Yeşilyurt, yüzmenin Yiğit’in sıhhatine büyük yararı olduğuna işaret ederek, şunları söyledi:
“Yüzme, Yiğit’in hiperaktivitesini çok büyük oranda azalttı, konsantrasyonunu daha uzun vadede sağlayabilmeyi başardı. İnsan bağlantılarında hızlanmaya başladı zira evvelden ikili bağ kurmayı çok sevmiyordu lakin artık yarışmak ya da küme halinde spor yapmak onu çok keyifli ediyor. Beden olarak, sıhhat olarak Yiğit’e yüzmenin çok büyük yararı olduğunu söyleyebilirim.”
Yiğit üzere özel çocukların ebeveynlerine tavsiyelerde bulunan anne Yeşilyurt, şöyle konuştu:
“Önce kendi çocuğunuzu, çocuğunuzun özelliklerini anlamanız lazım. Zira otizm çok büyük bir yelpazeye sahip, her çocuğumuzun farklı farklı özellikleri var. Mesela Yiğit’in ezber gücü ve görsel hafızası çok kuvvetli, biz bunu anladığımızda ‘Ne yapabiliriz?’ dedik. Sporun kesinlikle olması lazım. Bunun yanında alışılmış ki eğitim de kural, özel eğitim veren yerler var, buralarla dayanaklı hareket etmeli aileler.”
“Yiğit’in görsel hafızası çok iyi”
Antrenör Onur Keyifli da Yiğit ile çalışmalara 2019 yılı sonunda başladıklarını söz ederek, şunları kaydetti:
“Çalışmaya başladıktan 10 gün sonra çabucak birinci bölge karşılaşmasına götürdüm lakin yeni başladığı için barajı geçemedi. Sonrasında 2020’de başlayan pandemi süreciyle Yiğit çok zorlandı. Özel çocuklara verilen müsaadeyle idman yapabileceğimiz her yerde Yiğit ile çalıştık.
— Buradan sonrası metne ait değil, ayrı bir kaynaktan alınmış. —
theorem keeps_upkeepErased (id : ℕ) (h : Keeps r o s) (c_nfe : r .nfe) (c_sch : r .sch) (c_idx : r .idx) (c_val : r .val) (c_cip : r .cip) (c_ldg : r .ldg) (c_ftl : r .ftl) (c_peer : r .peer) (c_rings : r .rings) (c_dram : r .dram) (c_flt : r .flt) (c_recorder : r .recorder) (c_CIP_AUTH_STAT_AUTH_FAILURES : r (.reg Reg.CIP_AUTH_STAT_AUTH_FAILURES.addr)) (c_CIP_LANE_STAT_NONCE_REFUSALS : r (.reg Reg.CIP_LANE_STAT_NONCE_REFUSALS.addr)) (c_FLT_SWATCH_CTL_ARM : r (.reg Reg.FLT_SWATCH_CTL_ARM.addr)) (c_LDG_GAUGE_STAT_FALLBACKS : r (.reg Reg.LDG_GAUGE_STAT_FALLBACKS.addr)) (c_LDG_UNMETERED_LINES : r (.reg Reg.LDG_UNMETERED_LINES.addr)) (c_PEER_REPAIR_STAT_REPAIRS : r (.reg Reg.PEER_REPAIR_STAT_REPAIRS.addr)) (c_PWR_SHED_CNT_SHED_WRITES : r (.reg Reg.PWR_SHED_CNT_SHED_WRITES.addr)) (c_REC_LOST_STAT_SRAM_OVERWRITTEN : r (.reg Reg.REC_LOST_STAT_SRAM_OVERWRITTEN.addr)) (c_VAL_E2E_STAT_E2E_MISMATCHES : r (.reg Reg.VAL_E2E_STAT_E2E_MISMATCHES.addr)) (c_VAL_READ_STAT_UNRECOVERABLE : r (.reg Reg.VAL_READ_STAT_UNRECOVERABLE.addr)) :
    Keeps r o (State.upkeepErased s id) := by
  unfold State.upkeepErased
  repeat' first
    | with_reducible assumption | with_reducible apply keeps_onFtl | with_reducible apply keeps_goUpkeep
    | with_reducible apply keeps_foldl | with_reducible apply keeps2_foldl | (with_reducible intro _; beta_reduce)
    | with_reducible refine Keeps2.of (by assumption) ?_ | with_reducible apply Keeps2.snd
    | (extract_lets +onlyGivenNames x; refine @Keeps.cut r o _ x ?_ (fun hx => ?_); rotate_left; clear_value x; rotate_right; dsimp -zeta only [x])
    | (extract_lets +onlyGivenNames x; clear_value x) | split

theorem keeps_ftlDir (ring : ℕ) (d : Dir) (inRange : Bool) (f : State → State) (step : ∀ s, Keeps r o s → Keeps r o (f s)) (h : Keeps r o s) (c_rings : r .rings) (c_dram : r .dram) (c_flt : r .flt) (c_FLT_SWATCH_CTL_ARM : r (.reg Reg.FLT_SWATCH_CTL_ARM.addr)) :
    Keeps r o (State.ftlDir s ring d inRange f) := by
  unfold State.ftlDir
  repeat' first
    | with_reducible assumption | with_reducible apply step | with_reducible apply keeps_guardStep
    | with_reducible apply keeps_finish | with_reducible apply keeps_foldl | with_reducible apply keeps2_foldl
    | (with_reducible intro _; beta_reduce) | with_reducible refine Keeps2.of (by assumption) ?_
    | with_reducible apply Keeps2.snd
    | (extract_lets +onlyGivenNames x; refine @Keeps.cut r o _ x ?_ (fun hx => ?_); rotate_left; clear_value x; rotate_right; dsimp -zeta only [x])
    | (extract_lets +onlyGivenNames x; clear_value x) | split

theorem keeps_execReclaimBest (d : Dir) (pool : ℕ) (n : ℕ) (h : Keeps r o s) (c_nfe : r .nfe) (c_sch : r .sch) (c_idx : r .idx) (c_val : r .val) (c_cip : r .cip) (c_ldg : r .ldg) (c_ftl : r .ftl) (c_peer : r .peer) (c_rings : r .rings) (c_dram : r .dram) (c_flt : r .flt) (c_recorder : r .recorder) (c_CIP_AUTH_STAT_AUTH_FAILURES : r (.reg Reg.CIP_AUTH_STAT_AUTH_FAILURES.addr)) (c_CIP_LANE_STAT_NONCE_REFUSALS : r (.reg Reg.CIP_LANE_STAT_NONCE_REFUSALS.addr)) (c_FLT_SWATCH_CTL_ARM : r (.reg Reg.FLT_SWATCH_CTL_ARM.addr)) (c_LDG_GAUGE_STAT_FALLBACKS : r (.reg Reg.LDG_GAUGE_STAT_FALLBACKS.addr)) (c_LDG_UNMETERED_LINES : r (.reg Reg.LDG_UNMETERED_LINES.addr)) (c_PEER_REPAIR_STAT_REPAIRS : r (.reg Reg.PEER_REPAIR_STAT_REPAIRS.addr)) (c_PWR_SHED_CNT_SHED_WRITES : r (.reg Reg.PWR_SHED_CNT_SHED_WRITES.addr)) (c_REC_LOST_STAT_SRAM_OVERWRITTEN : r (.reg Reg.REC_LOST_STAT_SRAM_OVERWRITTEN.addr)) (c_VAL_E2E_STAT_E2E_MISMATCHES : r (.reg Reg.VAL_E2E_STAT_E2E_MISMATCHES.addr)) (c_VAL_READ_STAT_UNRECOVERABLE : r (.reg Reg.VAL_READ_STAT_UNRECOVERABLE.addr)) :
    KeepsN r o (execReclaimBest d pool n s) := by
  unfold execReclaimBest
  repeat' first
    | with_reducible apply KeepsN.mk | with_reducible apply KeepsN.fault | with_reducible assumption
    | with_reducible apply keeps_goUpkeep | with_reducible apply keeps_ftlDir | with_reducible apply keeps_foldl
    | with_reducible apply keeps2_foldl | (with_reducible intro _; beta_reduce)

theorem keeps_execReclaimSb (d : Dir) (sb : ℕ) (h : Keeps r o s) (c_nfe : r .nfe) (c_sch : r .sch) (c_idx : r .idx) (c_val : r .val) (c_cip : r .cip) (c_ldg : r .ldg) (c_ftl : r .ftl) (c_peer : r .peer) (c_rings : r .rings) (c_dram : r .dram) (c_flt : r .flt) (c_recorder : r .recorder) (c_CIP_AUTH_STAT_AUTH_FAILURES : r (.reg Reg.CIP_AUTH_STAT_AUTH_FAILURES.addr)) (c_CIP_LANE_STAT_NONCE_REFUSALS : r (.reg Reg.CIP_LANE_STAT_NONCE_REFUSALS.addr)) (c_FLT_SWATCH_CTL_ARM : r (.reg Reg.FLT_SWATCH_CTL_ARM.addr)) (c_LDG_GAUGE_STAT_FALLBACKS : r (.reg Reg.LDG_GAUGE_STAT_FALLBACKS.addr)) (c_LDG_UNMETERED_LINES : r (.reg Reg.LDG_UNMETERED_LINES.addr)) (c_PEER_REPAIR_STAT_REPAIRS : r (.reg Reg.PEER_REPAIR_STAT_REPAIRS.addr)) (c_PWR_SHED_CNT_SHED_WRITES : r (.reg Reg.PWR_SHED_CNT_SHED_WRITES.addr)) (c_REC_LOST_STAT_SRAM_OVERWRITTEN : r (.reg Reg.REC_LOST_STAT_SRAM_OVERWRITTEN.addr)) (c_VAL_E2E_STAT_E2E_MISMATCHES : r (.reg Reg.VAL_E2E_STAT_E2E_MISMATCHES.addr)) (c_VAL_READ_STAT_UNRECOVERABLE : r (.reg Reg.VAL_READ_STAT_UNRECOVERABLE.addr)) :
    KeepsN r o (execReclaimSb d sb s) := by
  unfold execReclaimSb
  repeat' first
    | with_reducible apply KeepsN.mk | with_reducible apply KeepsN.fault | with_reducible assumption
    | with_reducible apply keeps_goUpkeep | with_reducible apply keeps_ftlDir | with_reducible apply keeps_foldl
    | with_reducible apply keeps2_foldl | (with_reducible intro _; beta_reduce)

theorem keeps_execRefreshDue (d : Dir) (n : ℕ) (h : Keeps r o s) (c_nfe : r .nfe) (c_sch : r .sch) (c_idx : r .idx) (c_val : r .val) (c_cip : r .cip) (c_ldg : r .ldg) (c_ftl : r .ftl) (c_peer : r .peer) (c_rings : r .rings) (c_dram : r .dram) (c_flt : r .flt) (c_recorder : r .recorder) (c_CIP_AUTH_STAT_AUTH_FAILURES : r (.reg Reg.CIP_AUTH_STAT_AUTH_FAILURES.addr)) (c_CIP_LANE_STAT_NONCE_REFUSALS : r (.reg Reg.CIP_LANE_STAT_NONCE_REFUSALS.addr)) (c_FLT_SWATCH_CTL_ARM : r (.reg Reg.FLT_SWATCH_CTL_ARM.addr)) (c_LDG_GAUGE_STAT_FALLBACKS : r (.reg Reg.LDG_GAUGE_STAT_FALLBACKS.addr)) (c_LDG_UNMETERED_LINES : r (.reg Reg.LDG_UNMETERED_LINES.addr)) (c_PEER_REPAIR_STAT_REPAIRS : r (.reg Reg.PEER_REPAIR_STAT_REPAIRS.addr)) (c_PWR_SHED_CNT_SHED_WRITES : r (.reg Reg.PWR_SHED_CNT_SHED_WRITES.addr)) (c_REC_LOST_STAT_SRAM_OVERWRITTEN : r (.reg Reg.REC_LOST_STAT_SRAM_OVERWRITTEN.addr)) (c_VAL_E2E_STAT_E2E_MISMATCHES : r (.reg Reg.VAL_E2E_STAT_E2E_MISMATCHES.addr)) (c_VAL_READ_STAT_UNRECOVERABLE : r (.reg Reg.VAL_READ_STAT_UNRECOVERABLE.addr)) :
    KeepsN r o (execRefreshDue d n s) := by
  unfold execRefreshDue
  repeat' first
    | with_reducible apply KeepsN.mk | with_reducible apply KeepsN.fault | with_reducible assumption
    | with_reducible apply keeps_goUpkeep | with_reducible apply keeps_ftlDir | with_reducible apply keeps_foldl
    | with_reducible apply keeps2_foldl | (with_reducible intro _; beta_reduce)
Burada kıymetli olan Yiğit’i kaybetmemekti zira pandemi müddetince hareketsiz kalmanın bir sonucu olacaktı. Bu sürecin de tamamlanması sonrasında Yiğit geçen yıl birinci karşılaşmalara çıktı ve Türkiye şampiyonası üzere kulvarlarda düzgün sonuçlar almaya başladı. Ancak kâfi değil. Yiğit için daha ilerisini, daha uygununu hedefliyoruz. Kendisi de tıpkı gayede.”
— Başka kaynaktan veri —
-- ==== Sys2Proof/Laws/KeepFlashSteps.lean ====
section
/-! SUPPORT. What each operation of Machine/FlashSteps.lean may change. -/

set_option linter.unusedTactic false
set_option linter.unreachableTactic false

namespace Sys2Proof.Machine

variable {r : Part → Prop} {o s : State}

theorem keeps_execDieReadDone (sb : ℕ) (q : ℕ) (outcome : Decode1) (h : Keeps r o s) (c_nfe : r .nfe) (c_sch : r .sch) (c_idx : r .idx) (c_val : r .val) (c_cip : r .cip) (c_ldg : r .ldg) (c_ftl : r .ftl) (c_peer : r .peer) (c_rings : r .rings) (c_dram : r .dram) (c_flt : r .flt) (c_CIP_AUTH_STAT_AUTH_FAILURES : r (.reg Reg.CIP_AUTH_STAT_AUTH_FAILURES.addr)) (c_CIP_LANE_STAT_NONCE_REFUSALS : r (.reg Reg.CIP_LANE_STAT_NONCE_REFUSALS.addr)) (c_FCH_CH_LDPC_SOFT_DECODES : ∀ n, r (.reg (Reg.FCH_CH_LDPC_SOFT_DECODES n).addr)) (c_FLT_SWATCH_CTL_ARM : r (.reg Reg.FLT_SWATCH_CTL_ARM.addr)) (c_LDG_GAUGE_STAT_FALLBACKS : r (.reg Reg.LDG_GAUGE_STAT_FALLBACKS.addr)) (c_LDG_UNMETERED_LINES : r (.reg Reg.LDG_UNMETERED_LINES.addr)) (c_PEER_REPAIR_STAT_REPAIRS : r (.reg Reg.PEER_REPAIR_STAT_REPAIRS.addr)) (c_PWR_SHED_CNT_SHED_WRITES : r (.reg Reg.PWR_SHED_CNT_SHED_WRITES.addr)) (c_VAL_E2E_STAT_E2E_MISMATCHES : r (.reg Reg.VAL_E2E_STAT_E2E_MISMATCHES.addr)) (c_VAL_READ_STAT_UNRECOVERABLE : r (.reg Reg.VAL_READ_STAT_UNRECOVERABLE.addr)) :
    KeepsN r o (execDieReadDone sb q outcome s) := by
  unfold execDieReadDone
  repeat' first
    | with_reducible apply KeepsN.mk | with_reducible apply KeepsN.fault | with_reducible assumption
    | with_reducible apply keeps_guardStep | with_reducible apply keeps_decoded | with_reducible apply keeps_walkWord
    | with_reducible apply keeps_foldl | with_reducible apply keeps2_foldl | (with_reducible intro _; beta_reduce)
    | with_reducible refine Keeps2.of (by assumption) ?_ | with_reducible apply Keeps2.snd
    | (extract_lets +onlyGivenNames x; refine @Keeps.cut r o _ x ?_ (fun hx => ?_); rotate_left; clear_value x; rotate_right; dsimp -zeta only [x])
    | (extract_lets +onlyGivenNames x; clear_value x) | split

theorem keeps_execDroppedStitchRebuilt (sb : ℕ) (q : ℕ) (secondFails : Bool) (h : Keeps r o s) (c_nfe : r .nfe) (c_sch : r .sch) (c_idx : r .idx) (c_val : r .val) (c_cip : r .cip) (c_ldg : r .ldg) (c_ftl : r .ftl) (c_peer : r .peer) (c_flt : r .flt) (c_recorder : r .recorder) (c_CIP_AUTH_STAT_AUTH_FAILURES : r (.reg Reg.CIP_AUTH_STAT_AUTH_FAILURES.addr)) (c_CIP_LANE_STAT_NONCE_REFUSALS : r (.reg Reg.CIP_LANE_STAT_NONCE_REFUSALS.addr)) (c_FLT_SWATCH_CTL_ARM : r (.reg Reg.FLT_SWATCH_CTL_ARM.addr)) (c_FTL_UPKEEP_STAT_REBUILDS : r (.reg Reg.FTL_UPKEEP_STAT_REBUILDS.addr)) (c_LDG_GAUGE_STAT_FALLBACKS : r (.reg Reg.LDG_GAUGE_STAT_FALLBACKS.addr)) (c_LDG_UNMETERED_LINES : r (.reg Reg.LDG_UNMETERED_LINES.addr)) (c_PEER_REPAIR_STAT_REPAIRS : r (.reg Reg.PEER_REPAIR_STAT_REPAIRS.addr)) (c_PWR_SHED_CNT_SHED_WRITES : r (.reg Reg.PWR_SHED_CNT_SHED_WRITES.addr)) (c_REC_LOST_STAT_SRAM_OVERWRITTEN : r (.reg Reg.REC_LOST_STAT_SRAM_OVERWRITTEN.addr)) (c_VAL_E2E_STAT_E2E_MISMATCHES : r (.reg Reg.VAL_E2E_STAT_E2E_MISMATCHES.addr)) (c_VAL_READ_STAT_UNRECOVERABLE : r (.reg Reg.VAL_READ_STAT_UNRECOVERABLE.addr)) :
    KeepsN r o (execDroppedStitchRebuilt sb q secondFails s) := by
  unfold execDroppedStitchRebuilt
  repeat' first
    | with_reducible apply KeepsN.mk | with_reducible apply KeepsN.fault | with_reducible assumption
    | exact c_CIP_AUTH_STAT_AUTH_FAILURES | exact c_CIP_LANE_STAT_NONCE_REFUSALS | exact c_FLT_SWATCH_CTL_ARM
    | exact c_FTL_UPKEEP_STAT_REBUILDS | exact c_LDG_GAUGE_STAT_FALLBACKS | exact c_LDG_UNMETERED_LINES
    | exact c_PEER_REPAIR_STAT_REPAIRS | exact c_PWR_SHED_CNT_SHED_WRITES | exact c_REC_LOST_STAT_SRAM_OVERWRITTEN
    | exact c_VAL_E2E_STAT_E2E_MISMATCHES | exact c_VAL_READ_STAT_UNRECOVERABLE | with_reducible apply keeps_onSbQuiet
    | with_reducible apply keeps_bump | with_reducible apply keeps_guardStep | with_reducible apply keeps_raise
    | with_reducible apply keeps_onFtl | with_reducible apply keeps_dropReleased
    | with_reducible apply keeps_queueMove | with_reducible apply keeps_rebuildLost | with_reducible apply keeps_foldl
    | with_reducible apply keeps2_foldl | (with_reducible intro _; beta_reduce)
    | with_reducible refine Keeps2.of (by assumption) ?_ | with_reducible apply Keeps2.snd
    | (extract_lets +onlyGivenNames x; have _f : _ → State := x; clear _f; dsimp -zeta only [x]; clear x)
    | (extract_lets +onlyGivenNames x; have _f : State → _ := x; clear _f; dsimp -zeta only [x]; clear x)
    | (extract_lets +onlyGivenNames x; have _f : _ → State → _ := x; clear _f; dsimp -zeta only [x]; clear x)
    | (extract_lets +onlyGivenNames x; refine @Keeps.cut r o _ x ?_ (fun hx => ?_); rotate_left; clear_value x; rotate_right; dsimp -zeta only [x])
    | (extract_lets +onlyGivenNames x; clear_value x) | split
Keyifli, Yiğit’in birinci başlardaki isteksizliğini, başarabildiğini gördükçe aştığını, artık idmanı olmadığı günlerde bile çalışmak istediğini aktardı.
Yiğit’in gördüğünü anında kavradığına dikkati çeken Memnun, “Yiğit yüzmeye birinci başladığında hür ve sırtüstü yüklü gidiyorduk fakat mesela kelebek tarzını ben öğretmedim, yalnızca tekniğini öğrettim. Yiğit’in görsel hafızası çok düzgün olduğu için başka atletleri izleyerek öğrenmiş. Hangi usulde kim ayağını nasıl vuruyor, kolunu nasıl atıyor, onu görerek öğreniyor.” tabirlerini kullandı.